However, this has the disadvantage of producing defective parts, of stopping the machine for a certain time, and of requiring the constant presence of a nearby operator, who must immediately intervene in the event of an incident, thereby impairing the productivity of the process.

In resistance welding, a system is known for detecting the wear of the electrode, which is based on measuring the contact resistance of the electrode, and for starting a change cycle when this resistance becomes incompatible with effective welding. However, such a system is not suitable for the TIG process.

Moreover, document JP-A-63040683 describes a system for detecting the wear of an electrode for a resistance welding process, which provides for the electrode being changed after a defined number of welded parts. As mentioned above, this runs the risk of the electrode being replaced prematurely.

The problem to be solved is therefore how to provide an improved electrode wear detection method which can be entirely automated, that is to say does not require the intervention of an operator to decide when the electrode has to be replaced.

In addition, this method must prevent or minimize premature, or conversely belated, changes of the electrode of a non-consumable electrode torch mounted on a robot or an automatic welding machine.

One solution of the invention is therefore an automated method for detecting the wear of a non-consumable electrode of an arc welding torch and for automatically replacing or remachining said electrode when it is eroded with a fresh electrode, in which method the following steps are carried out:

a) the number of strikes performed by the electrode in question, and possibly at least one wear-indicating parameter chosen from the arc time of said electrode and the strike time for establishing the arc, is measured or counted during welding;

b) the value of at least one of the wear-indicating parameters determined in step a) is compared with at least one preset respective reference value; and

c) the eroded electrode is replaced with a fresh or sharpened electrode when the value of at least one of the wear-indicating parameters is equal to or exceeds at least said preset respective reference value.

Note:

“reference value”: no distinction should be made between an exact value or an average value, corresponding for example to a value measured at a given instant or averaged over a given time, or else a range of values; and

“fresh electrode”: no distinction should be made between an electrode that is completely fresh, and therefore has never been used, and an electrode that has been sharpened or repaired, after it has been used beforehand one or more times.
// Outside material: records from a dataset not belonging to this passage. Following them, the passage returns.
-- ==== Sys2Proof/Machine/Passes.lean ====
section
/-!
DEFINITION. Machine/Passes.lean: matrix passes: operands, products, accumulation, shadow slots and checksums
(R160-R200, R231-R238, R255-R266).
-/
namespace Sys2Proof.Machine

/-! ### Elements (R190-R192) -/

/-- The value of an INT8 byte. -/
def int8 (b : Nat) : Fl := .ofInt (sext 8 b)

/-- Element of a byte in a one-byte format: 0 INT8, 2 E4M3, 3 E5M2. -/
def byteElem (fmt b : Nat) : Fl := if fmt = 0 then int8 b else if fmt = 2 then e4m3.dec b else e5m2.dec b

/-- Elements 0 to 31 of bytes in the low nibbles, 32 to 63 in the high ones (R192). -/
def nibbles (l : List Byte) : List Fl :=
  l.map (fun b => .ofInt (sext 4 (b.toNat % 16))) ++ l.map (fun b => .ofInt (sext 4 (b.toNat / 16)))

/-- BF16 elements of little-endian pairs. -/
def bf16s : List Byte → List Fl
  | a :: b :: t => bf16.dec (leNat [a, b]) :: bf16s t
  | _ => []

/-- A row of elements in a format of Table 08-2: INT8, INT4, E4M3, E5M2 or BF16. -/
def rowElems (fmt : Nat) (l : List Byte) : List Fl :=
  if fmt = 1 then nibbles l else if fmt = 4 then bf16s l else l.map (fun b => byteElem fmt b.toNat)

/-! ### Mode of a pass -/

/-- The operands of one pass. -/
structure Plan where
  mode : Nat                  -- 0 INT8, 1 INT4, 2 FP8, 3 BF16
  aFmt : Nat                  -- element format of the activations
  acc : Bool                  -- ACCUMULATE
  base : Nat
  m : Nat
  pack : Nat := 1
  nprob : Nat := 1            -- problems that this pass carries
  diag : Option (Nat × Nat × Nat) := none -- KW, DW, OUT_N (R264)
  bs : Nat := 0
  nside : Nat := 0
  side : Nat := 0             -- SIDE_BASE
  sIn : Nat := 0x3F800000
  deriving DecidableEq, Repr

/-- The mode in which a pass runs, its activation format and the offset field of its weights: a FOLLOW pass takes the
committed format of its activation handle (R214, R233). -/
def passMode (d : List Byte) (h : HRef) : Option (Nat × Nat × Bool) :=
  let m := byteAt d 9
  let x := byteAt d 0xA
  if m.testBit 3 then
    match h.fmt with
    | 0 => some (0, 0, false)
    | 1 => if m.testBit 4 then none else some (1, 1, false)
    | 2 => some (2, 2, true)
    | 3 => some (2, 3, true)
    | 4 => some (3, 4, false)
    | _ => none
  else
    match m % 4 with
    | 0 => some (0, 0, false)
    | 1 => some (1, 1, false)
    | 2 => some (2, if x.testBit 0 then 3 else 2, false)
    | _ => some (3, 4, false)

/-- Format of the weight entries: the narrow set's own format, E4M3 or E5M2 of the FP8 set (R201, R214). -/
def weightFmt (d : List Byte) (mode : Nat) : Nat :=
  let follow := (byteAt d 9).testBit 3
  if mode = 2 then (if (byteAt d 0xA).testBit 1 then 3 else 2)
  else if mode = 1 then 1
  else if mode = 3 && !follow && !(byteAt d 9).testBit 4 then 4
  else 0

/-- The weights are codes: FOLLOW's FP8 set holds entries (R201, R233). -/
def coded (d : List Byte) (mode : Nat) : Bool :=
  (byteAt d 9).testBit 4 && !((byteAt d 9).testBit 3 && mode == 2)

/-- Bytes of a weight set. -/
def setBytes (d : List Byte) (mode : Nat) : Nat :=
  if coded d mode then (if (byteAt d 9).testBit 5 then 8192 else 4096)
  else if weightFmt d mode = 4 then 16384 else 8192

/-- Bytes of the eight code tables. -/
def tblBytes (d : List Byte) : Nat := if (byteAt d 9).testBit 5 then 2048 else 128

/-- Weights of column c from the bytes of a set and its code tables (R201, R232; the packing of 4-bit codes: log 31). -/
def colWeights (d : List Byte) (mode : Nat) (w tbl : List Byte) (c : Nat) : List Fl :=
  let wf := weightFmt d mode
  if coded d mode then
    if (byteAt d 9).testBit 5 then
      ((w.drop (32 * c)).take 32).map (fun b => byteElem wf (byteAt tbl (256 * (c / 32) + b.toNat)))
    else
      ((w.drop (32 * (c / 2))).take 32).map (fun b =>
        byteElem wf (byteAt tbl (16 * (c / 32) + (if c % 2 = 0 then b.toNat % 16 else b.toNat / 16))))
  else if wf = 4 then bf16s ((w.drop (64 * c)).take 64)
  else rowElems wf ((w.drop (32 * c)).take 32)

/-! ### Products (R197-R200) -/

/-- Zero. -/
def fl0 : Fl := .num false 0 1 0

/-- Exact sum of products. -/
def dotExact (a w : List Fl) : Fl := (a.zip w).foldl (fun x p => x.add (p.1.mul p.2)) fl0

/-- The sum of eight products in FP32 (R199). -/
def tree8 (p : List Fl) : Fl :=
  let g := fun k => p.getD k fl0
  fAdd (fAdd (fAdd (g 0) (g 1)) (fAdd (g 2) (g 3))) (fAdd (fAdd (g 4) (g 5)) (fAdd (g 6) (g 7)))

/-- The BF16 DPU sum (R199). -/
def dotBf16 (a w : List Fl) : Fl :=
  let p := (a.zip w).map (fun q => fMul q.1 q.2)
  fAdd (fAdd (tree8 p) (tree8 (p.drop 8))) (fAdd (tree8 (p.drop 16)) (tree8 (p.drop 24)))

/-- Products of the lanes outside a problem's segment are 0 (R185); lane of element e is e mod 32. -/
def laneMask (pack j : Nat) (a : List Fl) : List Fl :=
  if pack = 1 then a
  else ((List.range a.length).zip a).map (fun q =>
    if q.1 % 32 / (32 / pack) = j then q.2 else fl0)

/-- The DPU sum of a column, before any scaling. -/
def dpuSum (p : Plan) (a w : List Fl) : Fl := if p.mode = 3 then dotBf16 a w else dotExact a w

/-- The power-of-two factor of block scale bytes: 2^(Ea + Ew − 254), a NaN at 255 (R198, R217). -/
def bscale (x : Fl) (ea ew : Nat) : Fl :=
  if ea = 255 || ew = 255 then .nan else x.mul (.num false 1 1 ((ea : Int) + ew - 254))

/-- A DPU sum with bits inverted by an error: of the integer, of the FP8 sum in units of 2^-32, or of the FP32 word. -/
def flipSum (mode : Nat) (x : Fl) (bits' : Nat) : Fl :=
  if mode = 3 then f32 (x.w32 ^^^ bits')
  else
    let sh : Int := if mode = 2 then 32 else 0
    let v := toTwos 80 ((x.mul (.num false 1 1 sh)).floor) ^^^ bits'
    (Fl.ofInt (sext 80 v)).mul (.num false 1 1 (-sh))

/-! ### Slots (R173, R174, R183) -/

/-- An entry of a slot. -/
def Slot.get (x : Slot) (r c : Nat) : Nat := tgetD x.ent (256 * r + c) 0

/-- Sets a key of a table of numbers whose absent keys read 0. -/
def tset0 (t : Tbl Nat) (k v : Nat) : Tbl Nat := if v = 0 then tdel t k else tset t k v

/-- Writes an entry, with the checksum row (R183). -/
def Slot.put (x : Slot) (r c v : Nat) : Slot :=
  { x with ent := tset0 x.ent (256 * r + c) v, chkRow := tset0 x.chkRow c (tgetD x.chkRow c 0 ^^^ x.get r c ^^^ v) }
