-- ==== Sys2Proof/Machine/Scaler.lean ====
section
/-!
DEFINITION. Machine/Scaler.lean: gating and scale-list commands, scaler pipes and job rings (R136-R148, R159, R564).
-/
namespace Sys2Proof.Machine

/-! ### Commands (R159) -/

/-- The first illegal field of a gate configuration record (Table 06-4). -/
def gateBad (s : State) (x : Stm) (o : List Byte) : Option Nat :=
  let tw := leAt o 4 2
  let th := leAt o 6 2
  let tileBad := fun (t m : Nat) => decide (t < 32 ∨ 1024 < t) || t % 16 != 0 || decide (64 < cdiv m t)
  (([(1 < byteAt o 0, 0), (16 < byteAt o 1, 1), (4 < byteAt o 2, 2), (1 < byteAt o 3, 3), (tileBad tw x.maxW, 4),
    (tileBad th x.maxH, 6), (255 ≤ leAt o 0xA 2 && leAt o 0xA 2 != 0xFFFF, 0xA),
    (63 < byteAt o 0xC || poolBelow' s (byteAt o 0xC) (128 + cdiv x.maxW tw * cdiv x.maxH th), 0xC),
    (63 < byteAt o 0xD, 0xD), (leAt o 0xE 2 < 1 || 4095 < leAt o 0xE 2, 0xE),
    (255 < leAt o 0x18 2 && leAt o 0x18 2 != 0xFFFF, 0x18), (!zeroAt o 0x1A 38, 0x1A)] : List (Bool × Nat)).find?
      (·.1)).map (·.2)
where
  /-- The block size of a pool is below a need, or the pool does not exist. -/
  poolBelow' (s : State) (pn need : Nat) : Bool :=
    match pool s pn with
    | some p => decide (p.bsize < need)
    | none => true

/-- GATE_SET (R148): gating starts again at GATE_NO 0, and its next frame is processed whole. -/
def opGateSet : POp := fun n o _ s =>
  let x := stm s n
  if 1024 ≤ n then illegal s 0
  else if x.st = 0 then refuse s 5 0
  else
    match gateBad s x o with
    | some f => illegal s f
    | none => done (updGate s n (fun g => { g with recd := o.take 64, no := 0, whole := true, age := [] }))

/-- SCALE_SET (R564): the entries are read now and kept. -/
def opScaleSet : POp := fun n o _ s =>
  let k := leAt o 8 4
  if 1024 ≤ n then illegal s 0
  else if 8 < k then illegal s 8
  else if (stm s n).st = 0 then refuse s 5 0
  else if k = 0 then done (updGate s n (fun g => { g with list := [] }))
  else
    let r := unitRead s (leAt o 0 8) (128 * k)
    if !r.2.2 then illegal r.1 0
    else done (updGate r.1 n (fun g => { g with
      list := (List.range k).map (fun i => (r.2.1.drop (128 * i)).take 128) }))

/-- Table 06-9. -/
def gateStatus (g : Gate) : List Byte :=
  leBytes 4 g.last ++ leBytes 2 g.procd ++ leBytes 2 g.carried ++ leBytes 4 g.frames.toNat ++ leBytes 4 g.wholes.toNat ++
    leBytes 4 g.fallback.toNat ++ leBytes 4 g.boxOvf.toNat ++ leBytes 4 g.dropped.toNat ++
    leBytes 4 g.cropLimit.toNat ++ zeros 32

/-- GATE_READ (R159). -/
def opGateRead : POp := fun n _ _ s =>
  if 1024 ≤ n then illegal s 0
  else if (stm s n).st = 0 then refuse s 5 0
  else done (portStatus s .scl (gateStatus (gate s n)))

/-- GATE_RESET (R150). -/
def opGateReset : POp := fun n _ _ s =>
  if 1024 ≤ n then illegal s 0
  else if (stm s n).st = 0 then refuse s 5 0
  else done (updGate s n (fun g => { g with age := [], whole := true }))

/-! ### Job rings (R145-R147) -/

/-- A cluster's PIPES_BUSY (Table 06-8). -/
def pipesBusy (s : State) (p : Nat) : State := setStatus s (sclPage p) 8 (s.pipes.any (fun q => q.1 / 8 == p))

/-- Address of the slot of a job number. -/
def slotAddr (s : State) (p n no : Nat) : Nat :=
  getR64 s (sclPage p) (ringOfs n) + 16384 * (no % 2 ^ bits (getR s (sclPage p) (ringOfs n + 8)) 3 0)

/-- Result fields of a job (Table 06-3, from 0x30). -/
def jobResult (s : State) (j : RJob) (code : Nat) : List Byte :=
  leBytes 1 code ++ leBytes 1 j.okN ++ leBytes 1 (match j.refused with
    | some (i, _) => i
    | none => 0xFF) ++ leBytes 1 (match j.refused with
    | some (_, f) => f
    | none => 0) ++ leBytes 1 (b2n j.damaged) ++ zeros 3 ++ leBytes 8 (now s)

/-- RESULT of a job that has run. -/
def RJob.result (j : RJob) : Nat := if j.code != 0 then j.code else if j.refused.isSome then 2 else 1

/-- Ends completed jobs at the head of a ring: results, RING_CONS, DONE_CLAVE, and the claim of a LAST_FOR_FRAME. -/
def ringFinish (s : State) (p n : Nat) : Nat → State
  | 0 => s
  | k + 1 =>
    let key := 8 * p + n
    match tgetD s.rjobs key [] with
    | [] => s
    | j :: t =>
      if j.ended < j.n then s
      else
        let s := (unitWrite s (j.addr + 0x30) (jobResult s j j.result)).1
        let s := putR { s with rjobs := tset s.rjobs key t } (sclPage p) (ringOfs n + 12) (word (j.no + 1))
        let s := if leAt j.hdr 0x10 2 ≤ 255 then clvAdd s (leAt j.hdr 0x10 2) 1 else s
        let s := match j.fr with
          | some f => if (byteAt j.hdr 1).testBit 0 && s.sframes.any (fun g => g.stm == f.stm && g.map == f.map &&
              g.frameNo == f.frameNo) then sframeDrop s f else s
          | none => s
        ringFinish s p n k

/-- Changes a started job of a ring. -/
def updJob (s : State) (key no : Nat) (f : RJob → RJob) : State :=
  { s with rjobs := tmod s.rjobs key (fun l => l.map (fun j => if j.no = no then f j else j)) }

/-- Starts a ring's next runnable job (R146): NO_FRAME, STALE and CROP_LIMIT are decided here. -/
def ringStart (s : State) (p n : Nat) : State :=
  let key := 8 * p + n
  match tgetD s.ringAt key [] with
  | [] => s
  | at' :: rest =>
    let jobs := tgetD s.rjobs key []
    let no := ((getR s (sclPage p) (ringOfs n + 12)).toNat + jobs.length) % 2 ^ 32
    let a := slotAddr s p n no
    let r := unitRead s a 64
    let s := { r.1 with ringAt := tset r.1.ringAt key rest }
    let h := if r.2.2 then r.2.1 else zeros 64
    let m := leAt h 2 2
    let mp := leAt h 8 8
    let cand := s.sframes.filter (fun f => f.stm == m && f.map == mp)
    let fr := match cand.find? (fun f => f.frameNo == leAt h 4 4) with
      | some f => some f
      | none => cand.head?
    let fr := if r.2.2 && rdLe s (mp + 0x14) 4 = leAt h 4 4 then fr else none
    let j : RJob := { no := no, hdr := h, addr := a, runAt := at', prio := (stm s m).prio }
    let N := byteAt h 0
    match fr with
    | none => { s with rjobs := tset s.rjobs key (jobs ++ [{ j with code := 3 }]) }
    | some f =>
      if !(stm s m).adapt && aged s f.stamp (stm s m).stale then
        { s with rjobs := tset s.rjobs key (jobs ++ [{ j with code := 4 }]) }
      else
        let room := min N (64 - f.jobs)
        let s := updSframe s f (fun f => { f with jobs := f.jobs + room })
        let s := if room < N then updGate s m (fun g => { g with cropLimit := satAdd g.cropLimit (N - room) }) else s
        { s with rjobs := tset s.rjobs key (jobs ++ [{ j with
            fr := some f, n := room, code := if room < N then 5 else 0 }]) }

/-- Starts what a ring can start: jobs without entries end at once, and a next job starts once every entry of the one
before it has been taken. -/
def ringAdvance (s : State) (p n : Nat) : Nat → State
  | 0 => s
  | k + 1 =>
    let key := 8 * p + n
    let open' := (tgetD s.rjobs key []).any (fun j => j.taken < j.n)
    if open' || (tgetD s.ringAt key []).isEmpty || !bit (getR s (sclPage p) (ringOfs n + 8)) 31 then s
    else ringAdvance (ringFinish (ringStart s p n) p n 257) p n k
Depending on the case, the method of the invention may comprise one or more of the following features:

several of said parameters are determined and compared in step a) and the electrode is replaced when several of said parameters exceed their preset respective reference values;

in step a), the electrical current and/or voltage generated by said electrode over a given welding time is also determined;

in step b), the measured current and/or voltage variations are compared with preset current and/or voltage variation threshold values; and

in step c) the electrode is replaced when:

the value of at least one of the wear-indicating parameters is equal to or exceeds the preset reference value or

at least one of the voltage and/or current values exceeds one of the preset voltage and/or current threshold values;

the maximum number of strikes is set at 10 000 strikes, preferably 1000 strikes, more preferably 200 strikes;

the maximum strike time is 5 seconds, preferably 0.1 seconds;

the maximum arc time is 24 hours, preferably 15 min;

the difference between the voltage variation threshold value and the voltage variation measured over 0.1 seconds is at least 3 V, preferably at least 1 V, and/or the difference between the current variation threshold value and the current variation value measured over 0.1 seconds is at least 25 A, preferably at least 5 A;

the number of strikes performed by the electrode and the arc time of the electrode are permanently counted and are stored in memory;

it is carried out automatically by a welding robot or a programmable controller;

replacement of the eroded electrode with a fresh electrode in step c) is carried out automatically by an automated electrode changer; and

it includes the step of communicating the information about the state of the electrode by means of a display or a computer link to a production control operator or system.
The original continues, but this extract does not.